/-! ## The load as a whole -/

/-- The state in which a load has claimed its bus and pulsed the target's reset (R251, R252). -/
structure Pulsed (h : Nat) (s : State) (S : Session) (sid : Nat) (t : State) : Prop where
  rest : AtRest h (s.handle h).bus sid S t
  ld : t.ld = (setHandle h { s.handle h with
    state := .resetting, lastError := none, crcDiag := none, ncfg := true } s).ld
  mem : t.mem = s.mem
  params : t.params = s.params
  env : t.env = s.env
  trace : pinTrace t.trace = pinTrace s.trace ++ pulseEvents h

theorem AtRest.congr {h : Nat} {u : BusUnit} {sid : Nat} {S : Session} {s t : State} (hr : AtRest h u sid S s)
    (hbb : t.bb = s.bb) (hrc : t.rc = s.rc) (hmf : t.mf = s.mf) (hl : t.ld.length = s.ld.length)
    (hb : (t.handle h).bus = (s.handle h).bus) (hcs : (t.handle h).cs = (s.handle h).cs) : AtRest h u sid S t := by
  have hbus : ∀ u, t.bus u = s.bus u := fun u => by cases u <;> simp only [State.bus, hbb, hrc, hmf]
  obtain ⟨⟨⟨h1, h2⟩, h3, h4, h5⟩, hh, h6, h7, h8, h9, h10⟩ := hr
  refine ⟨⟨⟨by rw [hbus]; exact h1, h2⟩, h3, by rw [hrc]; exact h4, by rw [hmf]; exact h5⟩, by rw [hl]; exact hh,
    by rw [hb]; exact h6, by rw [hcs]; exact h7, ?_, by rw [hbus]; exact h9, by rw [hbus, hrc]; exact h10⟩
  rw [← h8]
  cases u <;> simp only [primaryAsserted, hbb, hrc, hmf]

theorem AtRest.quiet {h : Nat} {u : BusUnit} {sid : Nat} {S : Session} {s : State} (hr : AtRest h u sid S s) :
    LoaderQuiet h s := hr.bus.quiet hr.unit

/-- Where `ld.write` from a ready bus stands after the reset pulse (R251, R252). -/
theorem ldWrite_pulsed {h : Nat} {s : State} (hr : LoadReady h s) (src : Nat) (len : Word) :
    ∃ S sid t, Pulsed h s S sid t ∧
    ldWriteOp h src len s = (do
      let (risen, t) ← statusWait h Config.nStatus t
      if risen then
        let (x, t) ← stream h sid src len.toNat (chunkCount len.toNat t.params.chunkBytes) 0 t
        match x with
        | .sent => finishLoad h sid len t
        | .stopped r => return (r, t)
      else releaseAndFail h sid .timeout t) := by
  have hih : (enterIdle h s).handle h = { s.handle h with state := .idle, lastError := none, crcDiag := none } :=
    handle_setHandle_same hr.handle _
  have hil : (enterIdle h s).ld.length = s.ld.length := setHandle_length ..
  obtain ⟨S, sid, t, h1, h2, h3, h4, h5, h6, h7, h8, -⟩ :=
    claim_loadReady (hr.congr (t := enterIdle h s) rfl rfl rfl hil (by rw [hih]) (by rw [hih]))
  have hidle : ((enterIdle h s).handle h).bus = (s.handle h).bus := by rw [hih]
  rw [hidle] at h2 h4 h7 h8
  have hl : t.ld = (enterIdle h s).ld := by rw [h5]
  have hth : t.handle h = { s.handle h with state := .idle, lastError := none, crcDiag := none } := by
    rw [handle_congr hl, hih]
  have hlen : h < t.ld.length := by rw [hl, hil]; exact hr.handle
  have hi := hr.index
  have hbi : ∀ u, (enterIdle h s).bus u = s.bus u := fun u => setHandle_bus ..
  have hn : t.rc.nchan = s.rc.nchan := (claimOp_evolves (rep := false) h1).nchan
  have hScs : S.cs = (s.handle h).cs := by rw [h3, hih]
  have hrest : AtRest h (s.handle h).bus sid S t :=
    ⟨h2, hlen, by rw [hth], by rw [hth, hScs], by rw [hScs]; rw [hih] at h4; exact h4, h8,
      by rw [hScs, h7, hbi, hn]; exact hi⟩
  have hsl : (setLdState h .resetting t).ld.length = t.ld.length := setHandle_length ..
  have hsh : (setLdState h .resetting t).handle h = { t.handle h with state := .resetting } :=
    handle_setHandle_same hlen _
  have hrest2 : AtRest h (s.handle h).bus sid S (setLdState h .resetting t) :=
    hrest.congr rfl rfl rfl hsl (by rw [hsh]) (by rw [hsh])
  have hpulse := resetPulse_spec (by rw [hsl]; exact hlen) hrest2.quiet
  refine ⟨S, sid, { setHandle h { (setLdState h .resetting t).handle h with ncfg := true }
      (setLdState h .resetting t) with
    trace := (setLdState h .resetting t).trace ++ pins (pulseEvents h) }, ?_, ?_⟩
  · refine ⟨hrest2.congr rfl rfl rfl (setHandle_length ..) ?_ ?_, ?_, ?_, ?_, ?_, ?_⟩
    · show ((setHandle h _ (setLdState h .resetting t)).handle h).bus = _
      rw [handle_setHandle_same (by rw [hsl]; exact hlen)]
    · show ((setHandle h _ (setLdState h .resetting t)).handle h).cs = _
      rw [handle_setHandle_same (by rw [hsl]; exact hlen)]
    · show ((t.ld.set h _).set h _) = s.ld.set h _
      rw [hsh, hth, hl, List.set_set]
      show (s.ld.set h _).set h _ = _
      rw [List.set_set]
    · show t.mem = _; rw [h5]; rfl
    · show t.params = _; rw [h5]; rfl
    · show t.env = _; rw [h5]; rfl
    · show pinTrace (t.trace ++ pins (pulseEvents h)) = _
      rw [pinTrace_append, pinTrace_pins, h6]; rfl
  · simp only [ldWriteOp, h1, ok_bind, runLoad, hpulse] <;> rfl

/-- A stream leaves the bus of the load at rest. -/
theorem Fed.atRest {h : Nat} {u : BusUnit} {sid : Nat} {S : Session} {src pos j b : Nat} {m : Memory} {f : Bool}
    {s t : State} (hr : AtRest h u sid S s) (k : Fed u sid S src m pos s f j b t)
    (hoff : primaryAsserted u S.cs t = false) : AtRest h u sid S t :=
  ⟨k.bus, by rw [k.ld]; exact hr.handle, by rw [handle_congr k.ld]; exact hr.unit,
    by rw [handle_congr k.ld]; exact hr.cs, hoff, by rw [k.profile]; exact hr.setUp,
    by rw [k.profile, k.nchan]; exact hr.index⟩

/-- What follows a stream that was sent whole (R257, R258). -/
theorem finishLoad_spec {h : Nat} {u : BusUnit} {sid : Nat} {S : Session} {s : State} (hr : AtRest h u sid S s)
    (len : Word) :
    ∃ (x : Settled) (t : State),
      finishLoad h sid len s = .ok (match x with | .configured => .count len | .stopped e => .error e, t) ∧
      (x = .configured ∨ x = .stopped .configurationRejected ∨ x = .stopped .timeout) ∧ LoadReady h t ∧ t.mem = s.mem ∧
      t.ld = (setHandle h { s.handle h with
        state := match x with | .configured => .ready | .stopped _ => .failed,
        lastError := match x with | .configured => (s.handle h).lastError | .stopped e => some e,
        crcDiag := if (s.handle h).hasCrc then some (s.env.crc.answer Config.freeCrc 0) else (s.handle h).crcDiag }
        s).ld ∧
      (s.env.status.answer Config.freeStatus 0 = true → s.env.done.answer Config.freeDone 0 = true → x = .configured) ∧
      doutTrace (pinTrace t.trace) = doutTrace (pinTrace s.trace) ∧
      byteOutTrace (pinTrace t.trace) = byteOutTrace (pinTrace s.trace) ∧
      wordOutTrace (pinTrace t.trace) = wordOutTrace (pinTrace s.trace) := by
  obtain ⟨a, a1, a2, a3, a4⟩ := release_atRest hr
  have hal : a.ld = s.ld := by rw [a4]
  have hah : a.handle h = s.handle h := handle_congr hal h
  have hae : a.env = s.env := by rw [a4]
  have ham : a.mem = s.mem := by rw [a4]
  have hlen : h < a.ld.length := a2.handle
  have hsh : (setLdState h .awaitingDone a).handle h = { a.handle h with state := .awaitingDone } :=
    handle_setHandle_same hlen _
  have hqa : LoaderQuiet h (setLdState h .awaitingDone a) := a2.quiet.congr rfl (by rw [hsh])
  have hfast : s.env.status.answer Config.freeStatus 0 = true → s.env.done.answer Config.freeDone 0 = true →
      ∀ {x t}, doneWait h (setLdState h .awaitingDone a) = .ok (x, t) → x = .configured := by
    intro h1 h2
    have key : ∀ b : State, LoaderQuiet h b → b.env.status = s.env.status → b.env.done = s.env.done →
        ∃ t, settleSamples h b = .ok (some .configured, t) := by
      intro b hb e1 e2
      have hss : sampleStatus h b = .ok (statusEvent h b) := afterGap_quiet hb _
      have hb1 : LoaderQuiet h { b with
        env := { b.env with status := b.env.status.drop 1 },
        trace := b.trace ++ [.pin (.status h true)] } := hb.congr rfl rfl
      unfold settleSamples
      rw [hss, statusEvent_spec, ok_bind]
      rw [← e1] at h1
      rw [← e2] at h2
      simp only [h1, if_true, sampleDone, afterGap_quiet hb1, doneEvent_spec, ok_bind, h2]
      exact ⟨_, rfl⟩
    have kr : ∀ (t0 k : Nat) (b : State), LoaderQuiet h b → b.env.status = s.env.status → b.env.done = s.env.done →
        ∃ t, settleRounds h t0 k b = .ok (.configured, t) := by
      intro t0 k b hb e1 e2
      obtain ⟨t, ht⟩ := key b hb e1 e2
      cases k <;> unfold settleRounds <;> rw [ht, ok_bind] <;> exact ⟨_, rfl⟩
    intro x t e
    obtain ⟨t', e'⟩ := kr (readNow (setLdState h .awaitingDone a)).1
      (drawRounds (readNow (setLdState h .awaitingDone a)).2).1
      (drawRounds (readNow (setLdState h .awaitingDone a)).2).2 (hqa.congr rfl rfl)
      (by show a.env.status = _; rw [hae]) (by show a.env.done = _; rw [hae])
    have e2 := e'.symm.trans e
    cases e2; rfl
  obtain ⟨x, b, e0, w, hx⟩ := doneWait_waited hqa
  obtain ⟨l, l1, l2, l3, l4⟩ := w.trace
  have hb := w.rest
  have e1 : b.bb = a.bb := by rw [hb]; rfl
  have e2 : b.rc = a.rc := by rw [hb]; rfl
  have e3 : b.mf = a.mf := by rw [hb]; rfl
  have e4 : b.ld = s.ld.set h { s.handle h with state := .awaitingDone } := by
    rw [hb]; show a.ld.set h _ = _; rw [hal, hah]
  have e5 : b.mem = s.mem := by rw [← ham, hb]; rfl
  have e6 : b.env.crc = s.env.crc := by rw [← hae, hb]; rfl
  have e7 : pinTrace b.trace = pinTrace s.trace ++ l := by
    rw [l1, pinTrace_append, pinTrace_pins]; show pinTrace a.trace ++ l = _; rw [a3]
  have e8 : b.handle h = { s.handle h with state := .awaitingDone } := by
    rw [← hah, ← hsh]; exact handle_congr (by rw [hb]) h
  have hbl : b.ld.length = a.ld.length := by rw [e4, hal]; simp
  have hbr : LoadReady h b := a2.congr e1 e2 e3 hbl (by rw [e8, hah]) (by rw [e8, hah])
  have hd : ∀ (y : Handle) (e : Env), doutTrace (diagEvents h y e) = [] ∧ byteOutTrace (diagEvents h y e) = [] ∧
      wordOutTrace (diagEvents h y e) = [] := fun y e => by
    unfold diagEvents; split <;> exact ⟨rfl, rfl, rfl⟩
  have fin : ∀ (st : LdState) (le : Option Err) (y : Handle), y = { b.handle h with state := st, lastError := le } →
      (diagnosed h y b).mem = s.mem ∧ LoadReady h (diagnosed h y b) ∧
      (diagnosed h y b).ld = (setHandle h { s.handle h with
        state := st, lastError := le,
        crcDiag := if (s.handle h).hasCrc then some (s.env.crc.answer Config.freeCrc 0) else (s.handle h).crcDiag }
        s).ld ∧
      doutTrace (pinTrace (diagnosed h y b).trace) = doutTrace (pinTrace s.trace) ∧
      byteOutTrace (pinTrace (diagnosed h y b).trace) = byteOutTrace (pinTrace s.trace) ∧
      wordOutTrace (pinTrace (diagnosed h y b).trace) = wordOutTrace (pinTrace s.trace) := by
    intro st le y hy
    obtain ⟨d1, d2, d3⟩ := hd y b.env
    refine ⟨e5, hbr.diagnosed (by rw [hy]) (by rw [hy]), ?_, ?_, ?_, ?_⟩
    · show b.ld.set h _ = s.ld.set h _
      rw [e4, hy, e8, e6, List.set_set]
    · show doutTrace (pinTrace (b.trace ++ pins _)) = _
      rw [pinTrace_append, pinTrace_pins, doutTrace_append, d1, e7, doutTrace_append, l2, List.append_nil,
        List.append_nil]
    · show byteOutTrace (pinTrace (b.trace ++ pins _)) = _
      rw [pinTrace_append, pinTrace_pins, byteOutTrace_append, d2, e7, byteOutTrace_append, l3, List.append_nil,
        List.append_nil]
    · show wordOutTrace (pinTrace (b.trace ++ pins _)) = _
      rw [pinTrace_append, pinTrace_pins, wordOutTrace_append, d3, e7, wordOutTrace_append, l4, List.append_nil,
        List.append_nil]
  have hle : (b.handle h).lastError = (s.handle h).lastError := by rw [e8]
  cases x with
  | configured =>
    obtain ⟨q1, q2, q3, q4, q5, q6⟩ := fin .ready (b.handle h).lastError _ rfl
    refine ⟨.configured, _, ?_, .inl rfl, q2, q1, by rw [← hle]; exact q3, fun _ _ => rfl, q4, q5, q6⟩
    have hdg : diag h (setLdState h .ready b) = .ok (diagnosed h { b.handle h with state := .ready } b) :=
      diag_quiet hbr.handle rfl hbr.quiet
    simp only [finishLoad, a1, ok_bind, e0, hdg]
    rfl
  | stopped e =>
    obtain ⟨q1, q2, q3, q4, q5, q6⟩ := fin .failed (some e) _ rfl
    refine ⟨.stopped e, _, ?_, hx, q2, q1, q3, fun f g => hfast f g e0, q4, q5, q6⟩
    simp only [finishLoad, a1, ok_bind, e0, fail_quiet hbr.handle hbr.quiet]

/-! ## The loader's events of a trace -/

theorem loaderTrace_append (a b : List Obs) : loaderTrace (a ++ b) = loaderTrace a ++ loaderTrace b := by
  simp [loaderTrace, pinTrace_append]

__________________________________________________

> [TASK]
Return the lines from the line containing "have hdg : diag" to the end of the entries above, exactly as they appear and with no other output.

> [ANSWER]
    have hdg : diag h (setLdState h .ready b) = .ok (diagnosed h { b.handle h with state := .ready } b) :=
      diag_quiet hbr.handle rfl hbr.quiet
    simp only [finishLoad, a1, ok_bind, e0, hdg]
    rfl
  | stopped e =>
    obtain ⟨q1, q2, q3, q4, q5, q6⟩ := fin .failed (some e) _ rfl
    refine ⟨.stopped e, _, ?_, hx, q2, q1, q3, fun f g => hfast f g e0, q4, q5, q6⟩
    simp only [finishLoad, a1, ok_bind, e0, fail_quiet hbr.handle hbr.quiet]

/-! ## The loader's events of a trace -/

theorem loaderTrace_append (a b : List Obs) : loaderTrace (a ++ b) = loaderTrace a ++ loaderTrace b := by
  simp [loaderTrace, pinTrace_append]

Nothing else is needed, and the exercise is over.